Evin Mahremiyet Örtüsü: Perde
Perde; evlerimizi kışın soğuk havanın etkisinden, yazın ısının hararetinden bir nebze olsun korumak, tozun içeri girmesini önlemek ve güvenlik gibi ihtiyaçlarla ortaya çıkmıştır. Bununla birlikte asıl işlevini, özel yaşam alanlarını başkalarının gözünden sakınma amacıyla kazanmıştır. Mahremiyeti sağlamak için aynı çatı altında yaşayan insanların paylaştıkları mekanı perdelerle oda şeklinde bölümlere ayırması da dikkate değerdir.
İlk Perdeler Kapılardaydı
Perdeyi sadece pencere önünde kullanılan bir kumaş parçası olarak kabul edersek yanılırız. Zira perdenin kapı ile bağlantısı kurulduğunda görürüz ki geçmişi insanlık tarihi kadar eski. İnsanlığın yaşam biçiminin avlanmak ve korunmak olduğu dönemlerde mağara ve çadırların giriş kısımlarına asılan hayvan postları, halı, kilim gibi her türlü örtü perde işlevi gördü. Tarihte uzunca bir zaman iç ve dış mekanları ayıran tek unsur kapılar oldu. Ve haliyle perdeler önce kapılara asıldı. Kapıların yanı sıra perde, yatakların yanlarını örten, “yatak eteği” diye bilinen bir eşya olarak da kullanıldı. Mesela İtalya’da, Fransa’da bilhassa soyluların yataklarının önüne kadife ya da Şam işi perdeler asılırdı.
İnsanlığın yaşam kültürü değiştikçe mekanlara pencereler ilave edilmeye başlandı. Fakat pencereler küçük olmakla birlikte tahta kepenkli olduğundan veya yağlı, mumlu kağıtlarla kaplandığından uzun bir süre perde yine pencerelerde görülmedi. Geceleri örtülen tahta kepenkler, gündüzleri gün ışığından istifade etmeye engel oluyordu. Böylece gündüzleri açılan pencerelere mahremiyeti korumak için mevsime göre ince ve kalın kumaşlar asılmaya başlandı. Nihayetinde bugün bildiğimiz şekliyle tül ve perde yerini bulmuş oldu.

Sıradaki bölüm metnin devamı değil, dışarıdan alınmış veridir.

-- ==== Sys2Proof/Tests/Slice0.lean ====
section
/-! SUPPORT. The model's own tests. Words of every family, written out from the spec's encoding table, decode to their
instruction; ill-formed instructions are refused; single steps on small states; and, for every statement with hypotheses, a state
and operands that meet them. -/

namespace Sys2Proof.Tests

open Sys2Proof Sys2Proof.Machine

set_option Elab.async false

/-! ## Decoding (spec/opcode_table.json: each word is its row's fixed bits with a value in every field) -/

theorem test_words_hints :
    [0x000B672D, 0x80400001, 0x00800000, 0x80C00002, 0x01000000].map (decodeTableWord 32) =
      [some (.hintImm .a 747309), some (.hintRnd .e 1), some (.hintSat .a), some (.hintSched .e 2), some (.hintNt .a)] := by rfl

theorem test_words_register_forms :
    [0x82C70200, 0x02D78601, 0x82E00A02, 0x02F08E03, 0x82011204, 0x02119605, 0x82221A06, 0x02329E07, 0x82432208,
     0x0253A609, 0x82642A0A, 0x0274AE0B, 0x8285320C, 0x0295B60D, 0x82A63A0E, 0x02B6BE0F, 0x82C70210, 0x02D78611,
     0x82E00A12, 0x02F08CB3, 0x84011200, 0x04119601, 0x84221A02, 0x04329E03, 0x84432204, 0x0453A605, 0x84642A06,
     0x0674C200, 0x86854201, 0x0695C202, 0x86A64203].map (decodeTableWord 32) =
      [some (.add .e (.r 12) (.r 14) (.r 0)), some (.sub .a (.r 13) (.r 15) (.r 1)), some (.and .e (.r 14) (.r 0) (.r 2)),
       some (.or .a (.r 15) (.r 1) (.r 3)), some (.xor .e (.r 0) (.r 2) (.r 4)), some (.andn .a (.r 1) (.r 3) (.r 5)),
       some (.orn .e (.r 2) (.r 4) (.r 6)), some (.sll .a (.r 3) (.r 5) (.r 7)), some (.srl .e (.r 4) (.r 6) (.r 8)),
       some (.sra .a (.r 5) (.r 7) (.r 9)), some (.rol .e (.r 6) (.r 8) (.r 10)), some (.slt .a (.r 7) (.r 9) (.r
       11)), some (.sltu .e (.r 8) (.r 10) (.r 12)), some (.seq .a (.r 9) (.r 11) (.r 13)), some (.sne .e (.r 10) (.r
       12) (.r 14)), some (.min .a (.r 11) (.r 13) (.r 15)), some (.max .e (.r 12) (.r 14) (.r 0)), some (.minu .a (.r
       13) (.r 15) (.r 1)), some (.maxu .e (.r 14) (.r 0) (.r 2)), some (.sel .a (.r 15) (.r 1) (.r 3) (.r 5)), some
       (.mul .e (.r 0) (.r 2) (.r 4)), some (.mulh .a (.r 1) (.r 3) (.r 5)), some (.mulhu .e (.r 2) (.r 4) (.r 6)),
       some (.div .a (.r 3) (.r 5) (.r 7)), some (.divu .e (.r 4) (.r 6) (.r 8)), some (.rem .a (.r 5) (.r 7) (.r 9)),
       some (.remu .e (.r 6) (.r 8) (.r 10)), some (.clz .a (.r 7) (.r 9)), some (.ctz .e (.r 8) (.r 10)), some (.popc
       .a (.r 9) (.r 11)), some (.bswap .e (.r 10) (.r 12))] := by rfl

theorem test_words_immediate_forms :
    [0x10B68B67, 0x90C71B67, 0x10D7AB67, 0x90E03B67, 0x10F0CB67, 0x90015B67, 0x1211802D, 0x9222102D, 0x1232A02D,
     0x944B672D, 0x1653856A, 0x9664156A, 0x1674A56A].map (decodeTableWord 32) =
      [some (.addi .a (.r 11) (.r 13) 2919), some (.andi .e (.r 12) (.r 14) 2919), some (.ori .a (.r 13) (.r 15) 2919), some
       (.xori .e (.r 14) (.r 0) 2919), some (.slti .a (.r 15) (.r 1) 2919), some (.sltiu .e (.r 0) (.r 2) 2919), some
       (.slli .a (.r 1) (.r 3) 45), some (.srli .e (.r 2) (.r 4) 45), some (.srai .a (.r 3) (.r 5) 45), some (.lim .e
       (.r 4) 747309), some (.bfx .a (.r 5) (.r 7) 21 42), some (.bfxu .e (.r 6) (.r 8) 21 42), some (.bfi .a (.r 7)
       (.r 9) 21 42)] := by rfl

theorem test_words_control :
    [0xA02532D9, 0x2055B6D9, 0xA0A63AD9, 0x20D6BED9, 0xA12702D9, 0x215786D9, 0xA30016CE, 0x22F816CE, 0xA5000000,
     0x2411C000, 0xA6000000, 0x28380011, 0xA9021021, 0x2902A021, 0xA9033021, 0x2A000000, 0xAA881004, 0x2A982004].map (decodeTableWord 32) =
      [some (.beq .e .hold (.r 10) (.r 12) 729), some (.bne .a .target (.r 11) (.r 13) 729), some (.blt .e .hold (.r 12) (.r
       14) 729), some (.bge .a .target (.r 13) (.r 15) 729), some (.bltu .e .hold (.r 14) (.r 0) 729), some (.bgeu .a
       .target (.r 15) (.r 1) 729), some (.j .e 5838), some (.jal .a (.r 15) 5838), some (.jr .e (.r 0)), some (.jalr
       .a (.r 1) (.r 3)), some (.done .e), some (.csrr .a (.r 3) 17), some (.csrw .e (.r 4) 33), some (.csrs .a (.r 5)
       33), some (.csrc .e (.r 6) 33), some (.nop .a), some (.wfld .e (.r 8) 4), some (.qcnt .a (.r 9) 4)] := by rfl

theorem test_words_load_store :
    [0x30C74B67, 0x32D7AB67, 0x34E04B67, 0x36F0AB67, 0x38011201, 0x38119602, 0x38221A05, 0x38329E06, 0x38432209,
     0x3853A60A, 0x38642A0D, 0x3874AE0E, 0x38853211, 0x3895B5F2, 0x3AA63A01, 0x3AB6BE02, 0x3AC70205, 0x3AD78606,
     0x3AE00A09, 0x3AF08E0A, 0x3A01120D, 0x3A11960E, 0x3A221A11, 0x3A329D32, 0x3D080004, 0x3D08102D, 0x3C642B67,
     0x3D03BB67].map (decodeTableWord 32) =
      [some (.lds (.r 12) (.r 14) .w 2919), some (.sts (.r 13) (.r 15) .h 2919), some (.ldg (.r 14) (.r 0) .w 2919), some
       (.stg (.r 15) (.r 1) .h 2919), some (.amoAddSp (.r 0) (.r 2) (.r 4) .d), some (.amoAndSp (.r 1) (.r 3) (.r 5)
       .w), some (.amoOrSp (.r 2) (.r 4) (.r 6) .d), some (.amoXorSp (.r 3) (.r 5) (.r 7) .w), some (.amoMinSp (.r 4)
       (.r 6) (.r 8) .d), some (.amoMaxSp (.r 5) (.r 7) (.r 9) .w), some (.amoMinuSp (.r 6) (.r 8) (.r 10) .d), some
       (.amoMaxuSp (.r 7) (.r 9) (.r 11) .w), some (.amoSwapSp (.r 8) (.r 10) (.r 12) .d), some (.casSp (.r 9) (.r 11)
       (.r 13) (.r 15) .w), some (.amoAddGlobal (.r 10) (.r 12) (.r 14) .d), some (.amoAndGlobal (.r 11) (.r 13) (.r
       15) .w), some (.amoOrGlobal (.r 12) (.r 14) (.r 0) .d), some (.amoXorGlobal (.r 13) (.r 15) (.r 1) .w), some
       (.amoMinGlobal (.r 14) (.r 0) (.r 2) .d), some (.amoMaxGlobal (.r 15) (.r 1) (.r 3) .w), some (.amoMinuGlobal
       (.r 0) (.r 2) (.r 4) .d), some (.amoMaxuGlobal (.r 1) (.r 3) (.r 5) .w), some (.amoSwapGlobal (.r 2) (.r 4) (.r
       6) .d), some (.casGlobal (.r 3) (.r 5) (.r 7) (.r 9) .w), some (.fence .pkg), some (.fenceQ 45), some (.xprobe
       (.r 6) (.r 8) 2919), some (.pf (.r 7) 2919)] := by rfl

theorem test_words_channels :
    [0x4090532D, 0x42AB6C2D, 0x44CC8400, 0x44F0842B, 0x4710840B, 0x4730841C, 0x4750842D, 0x49700C00, 0x49822188,
     0x49A32C10, 0x49C48418, 0x49E53C20, 0x48064428, 0x48053A70].map (decodeTableWord 32) =
      [some (.send 4 (.r 10) (.r 12) 45), some (.recv 5 (.r 11) (.r 13) 45), some (.offer 6 (.r 12)), some (.select 7 11),
       some (.close 8 11), some (.deleg 9 12), some (.adopt 10 13), some (.epBind 11 (.r 1)), some (.epConn 12 (.r 2)
       (.r 4) (.r 6)), some (.epAcc 13 (.r 3) (.r 5)), some (.epSt 14 (.r 4)), some (.atLoad 15 (.r 5) (.r 7)), some
       (.epShr 0 (.r 6) (.r 8)), some (.post (.r 5) (.r 7) (.r 9))] := by rfl

theorem test_words_copies :
    [0x4D032144, 0x4D03A56A, 0x4D042991, 0x4D04ADBA, 0x4F0531C3, 0x4F05B5EA, 0x4F063810, 0x50D84200, 0x51074204,
     0x50F0C208, 0x5100088C, 0x5100C210, 0x53011200, 0x53019604, 0x52434208].map (decodeTableWord 32) =
      [some (.cpGet (.r 6) (.r 8) (.r 10) .code), some (.cpPut (.r 7) (.r 9) (.r 11) .cb), some (.cpGath (.r 8) (.r 10) (.r
       12) .ab), some (.cpScat (.r 9) (.r 11) (.r 13) .cb), some (.cpUnpk (.r 10) (.r 12) (.r 14) .wb), some (.cpPack
       (.r 11) (.r 13) (.r 15) .cb), some (.cpFill (.r 12) (.r 14) (.r 0) .sp), some (.cpSeal (.r 13)), some (.cpWait
       (.r 14)), some (.cpSt (.r 15) (.r 1)), some (.fwSet (.r 0) (.r 2) (.r 4)), some (.fwClr (.r 1)), some (.swInit
       (.r 2) (.r 4)), some (.swWait (.r 3) (.r 5)), some (.swRd (.r 4) (.r 6))] := by rfl

theorem test_words_regions :
    [0x55029D20, 0x55034204, 0x5503A608, 0x5485420C, 0x5504AE10, 0x56A63870, 0x5705C004, 0x56C84038, 0x5706C04C].map (decodeTableWord 32) =
      [some (.rgArm (.r 5) (.r 7) (.r 9)), some (.rgDisarm (.r 6)), some (.rgAdd (.r 7) (.r 9)), some (.rgRd (.r 8) (.r 10)),
       some (.rgBind (.r 9) (.r 11)), some (.wnReg (.r 10) (.r 12) (.r 14) 7), some (.wnUnreg (.r 11)), some (.wnCc
       (.r 12) 3), some (.wnWait (.r 13) 4)] := by rfl

theorem test_words_capsules :
    [0x58E04000, 0x59084022, 0x590042C4, 0x59084246, 0x59014048, 0x583840AA, 0x5902402C, 0x5908402E, 0x59084010, 0x5874C032].map (decodeTableWord 32) =
      [some (.capNew (.r 14) (.r 0) 0), some (.capFwd 1), some (.capIns (.r 0) 11 0), some (.capDel 9 0), some (.capRep (.r
       2) 1 0), some (.capRd (.r 3) 2 1), some (.capDiv (.r 4) 1), some (.capRet 1), some (.capKill 0), some (.capHdr
       (.r 7) (.r 9) 1)] := by rfl

theorem test_words_vector_lanes :
    [0xE13A8720, 0xE1434721, 0xE18C8722, 0xE1D54723, 0xE01E8724, 0xE0674725, 0xE0A88726, 0xE0F04727, 0xE1388728,
     0xE1434729, 0xE18C872A, 0xE1D5472B, 0xE01E872C, 0xE060472D, 0xE0A8872E, 0xE0F0472F, 0xE1388730, 0xE1404731,
     0xE1888732].map (decodeTableWord 32) =
      [some (.vadd 4 7 2 ⟨.col, .r 3, 9⟩), some (.vsub 5 0 3 ⟨.row, .r 3, 9⟩), some (.vmul 6 1 4 ⟨.col, .r 3, 9⟩), some
       (.vfma 7 2 5 ⟨.row, .r 3, 9⟩), some (.vfms 0 3 6 ⟨.col, .r 3, 9⟩), some (.vmax 1 4 7 ⟨.row, .r 3, 9⟩), some
       (.vmin 2 5 0 ⟨.col, .r 3, 9⟩), some (.vabs 3 6 ⟨.row, .r 3, 9⟩), some (.vneg 4 7 ⟨.col, .r 3, 9⟩), some
       (.vcmpEq 5 0 3 ⟨.row, .r 3, 9⟩), some (.vcmpNe 6 1 4 ⟨.col, .r 3, 9⟩), some (.vcmpLt 7 2 5 ⟨.row, .r 3, 9⟩),
       some (.vcmpLe 0 3 6 ⟨.col, .r 3, 9⟩), some (.vrsum 1 4 ⟨.row, .r 3, 9⟩), some (.vrmax 2 5 ⟨.col, .r 3, 9⟩),
       some (.vexp2 3 6 ⟨.row, .r 3, 9⟩), some (.vlog2 4 7 ⟨.col, .r 3, 9⟩), some (.vrcp 5 0 ⟨.row, .r 3, 9⟩), some
       (.vrsqrt 6 1 ⟨.col, .r 3, 9⟩)] := by rfl

theorem test_words_vector_integers :
    [0xE3D54720, 0xE21E8721, 0xE2674722, 0xE2A88723, 0xE2F14724, 0xE3388725, 0xE3404726, 0xE38C8727, 0xE3D54728,
     0xE21E8729, 0xE267472A, 0xE2A8872B, 0xE2F1472C, 0xE33A872D, 0xE343472E, 0xE38C872F, 0xE3D54730, 0xE21E8731,
     0xE2604732, 0xE2A88733, 0xE2F14734, 0xE33A8735].map (decodeTableWord 32) =
      [some (.vaddI 7 2 5 ⟨.row, .r 3, 9⟩), some (.vsubI 0 3 6 ⟨.col, .r 3, 9⟩), some (.vmli 1 4 7 ⟨.row, .r 3, 9⟩), some
       (.vmaxI 2 5 0 ⟨.col, .r 3, 9⟩), some (.vminI 3 6 1 ⟨.row, .r 3, 9⟩), some (.vabsI 4 7 ⟨.col, .r 3, 9⟩), some
       (.vnegI 5 0 ⟨.row, .r 3, 9⟩), some (.vand 6 1 4 ⟨.col, .r 3, 9⟩), some (.vor 7 2 5 ⟨.row, .r 3, 9⟩), some
       (.vxor 0 3 6 ⟨.col, .r 3, 9⟩), some (.vshl 1 4 7 ⟨.row, .r 3, 9⟩), some (.vshr 2 5 0 ⟨.col, .r 3, 9⟩), some
       (.vsra 3 6 1 ⟨.row, .r 3, 9⟩), some (.vcmpEqI 4 7 2 ⟨.col, .r 3, 9⟩), some (.vcmpNeI 5 0 3 ⟨.row, .r 3, 9⟩),
       some (.vcmpLtI 6 1 4 ⟨.col, .r 3, 9⟩), some (.vcmpLeI 7 2 5 ⟨.row, .r 3, 9⟩), some (.vcmpLtu 0 3 6 ⟨.col, .r 3,
       9⟩), some (.vrsumI 1 4 ⟨.row, .r 3, 9⟩), some (.vrmaxI 2 5 ⟨.col, .r 3, 9⟩), some (.vclmul 3 6 1 ⟨.row, .r 3,
       9⟩), some (.vclmulh 4 7 2 ⟨.col, .r 3, 9⟩)] := by rfl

Cumbalı Pencereden Perdeli Pencereye
Türk mimarisine özgü olan pek çok Osmanlı evi cumbalıydı. Pencere hizasından sokağa doğru çıkıntısı olan bu kafesli bölüm sayesinde gün ışığından azami ölçüde faydalanılmış, mahremiyet de bu özellik sayesinde korunmuş olurdu. Cumbalar sayesinde dışarıdan evin içi görülmezken, içeriden bakan kişi eve kimin geldiğini kontrol edebilirdi. Cumbalar mahremiyeti böylece sağladığı için cumbalı pencerelerin iç tarafına konulan perdeler sadece süs amaçlı kullanılıyordu. El tezgahlarında ince iplikten dokunan bu perdeler pencere kenarlarından yere kadar inen, ince çatma perdeler şeklindeydi.
16. yüzyılda, I. Selim döneminde sarayda dekoratif amaçlı iki kanatlı ve zengin drapelere sahip pencere perdeleri kullanılırken, 17. yüzyılın ikinci yarısından itibaren perdelerde Batı etkileri yoğunluk kazandı. 18. yüzyılın sonlarına doğru ise “Türk rokokosu” ve “empirme” üslupları yaygınlaşmış, 1843’te ipekli kumaş üretmek için Hereke’de bir fabrika kurulmuştur.
Günümüzde tül ve perdeler evlerin vazgeçilmez eşyaları arasındadır. Kir tutmayan perdeden stor perdeye, ip perdeden jaluziye, uzaktan kumandalı perdeye kadar pek çok kategoride üretilen perdeler geçmişten bugüne hayli gelişme gösterdi. Bununla birlikte sanırız kaybettiği tek husus, mahremiyeti koruması ve evin içini gizlemesi amacının ikinci plana atılması oldu. Zira mobilyalarla uyumlu olması, eve cazibe katması yeterli görülür oldu.